Так получилось, потому что как художника меня занимают животные как образы «другого», вечные спутники людей, пытающихся объяснить себе себя. От кого бежать, за кем охотиться, с кем себя сравнивать, а с кем нет. Нужно оговориться, что этот подход я не придумывал как идею. Все объяснения для работ я даю себе задним числом. В какой-то момент, опять-таки задним числом я понял, что оказался носителем бессовестности или, изредка, осторожного иносказания. Это не язык обитателей башни и не язык тех, кто может себе позволить говорить прямо — язык героев или тех, кто защищен статусом или безопасным положением. Это язык слабых, увиливающих от ответа, не желающих или не могущих себе позволить иметь мнение, делать выбор и нести ответственность.
Внизу — не столько интересно, сколько страшно. За веселыми картинками с милыми животными прячутся неведение, слабость и страх. В больших социальных проектах, например на стройках индустриализации или в войнах, которые ведут политики и их генералы, руководствующиеся устаревшими картами, любые существа оказываются похожими на коров, овец и коз, заключенных в загоны, следующих по путям, проложенным невидимыми пастухами, чьи планы остаются недосягаемыми.

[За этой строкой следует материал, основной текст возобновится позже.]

theorem State.finishHeldWbd_keeps {K : Kept} {s a1 a2} (h : keeps K s) :
    keeps K (State.finishHeldWbd s a1 a2) := by
  unfold State.finishHeldWbd
  repeat' first
    | with_reducible assumption
    | with_reducible apply State.finish_keeps
    | with_reducible apply keeps_ite
    | split

theorem State.takeAnswer_keeps {K : Kept} (hm : K.stored = none) {s a1 a2 a3 a4 a5 a6} (h : keeps K s) :
    keeps K (State.takeAnswer s a1 a2 a3 a4 a5 a6) := by
  unfold State.takeAnswer
  repeat' first
    | with_reducible assumption
    | (intro x; first | (refine keeps_cut K x ?_ ?_; rotate_left; intro hx; (try clear_value x); rotate_right; unfold x) | clear_value x | skip)
    | lift_lets
    | with_reducible apply State.finishHeldWbd_keeps
    | with_reducible apply State.homeData_keeps hm
    | with_reducible apply State.setDir_keeps
    | with_reducible apply keeps_ite
    | split
    | dsimp only

theorem State.respond_keeps {K : Kept} (hm : K.stored = none) {s a1 a2 a3 a4 a5 a6 a7 a8} (h : keeps K s) :
    keeps K (State.respond s a1 a2 a3 a4 a5 a6 a7 a8) := by
  unfold State.respond
  repeat' first
    | with_reducible assumption
    | (intro x; first | (refine keeps_cut K x ?_ ?_; rotate_left; intro hx; (try clear_value x); rotate_right; unfold x) | (refine keeps_cutf K x ?_ ?_; rotate_left; intro hf; (try clear_value x); rotate_right; unfold x) | clear_value x | skip)
    | lift_lets
    | with_reducible apply hf
    | with_reducible apply State.takeAnswer_keeps hm
    | with_reducible apply State.work_keeps hm
    | with_reducible apply State.homeData_keeps hm
    | with_reducible apply State.badRsp_keeps
    | with_reducible apply State.cohErr_keeps
    | with_reducible apply State.bump_keeps
    | with_reducible apply keeps_ite
    | split
    | simp only [keeps_upd_eq]
    | dsimp only

theorem State.ackLine_keeps {K : Kept} (hm : K.stored = none) {s t : State} {l i : Nat} (e : s.ackLine l i = some t) (h : keeps K s) :
    keeps K t := by
  unfold State.ackLine at e
  dsimp only at e
  split at e
  · split at e
    · cases e
      exact State.work_keeps hm (State.setDir_keeps h)
    · cases e
  · cases e

theorem State.ackLine_getD_keeps {K : Kept} (hm : K.stored = none) {s d : State} {l i : Nat} (h : keeps K s) (hd : keeps K d) :
    keeps K ((s.ackLine l i).getD d) := by
  cases e : s.ackLine l i with
  | none => exact hd
  | some t => exact State.ackLine_keeps hm e h

theorem State.straggler_keeps {K : Kept} {s a1} (h : keeps K s) :
    keeps K (State.straggler s a1) := by
  unfold State.straggler
  repeat' first
    | with_reducible assumption
    | (intro x; first | (refine keeps_cut K x ?_ ?_; rotate_left; intro hx; (try clear_value x); rotate_right; unfold x) | clear_value x | skip)
    | lift_lets
    | with_reducible apply State.setExt_keeps
    | with_reducible apply State.bump_keeps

Мышь, бегущая по лабиринту, вынуждена подчиняться законам лабиринта. Она не видит схемы лабиринта и даже не знает, что это лабиринт. Она не может пробить стену, она не знает, что это возможно.
Tower II, acrylic on paper, 100 x 70, 2024
Существа, бредущие по нарисованному кем-то сверху пунктиру, либо не могут, либо не хотят подвергать сомнению навязанные им планы, потому что лишены возможности посмотреть на ситуацию с высоты башни. План стройки, план войны или карта лабиринта видны только оттуда. Художник в моем случае не может осудить мышь, за то, что она не хочет пробить стену или овцу за то, что она не хочет вырваться из загона. Это не осуждающий взгляд сверху, а послание сочувствия к бессильным. Художник тут проживает бессовестность и бессилие, а не осуждает его. У него другое имя, он сам — те, кто молчит или выбирает безопасность анекдотов, басен, притч и смешных мемов, не видя всей картины. Когда я делаю выставку, я никому про это не рассказываю, потому что я не на башне и, глядя прямо перед собой и вокруг, я не вижу карты и не знаю, как все это называется.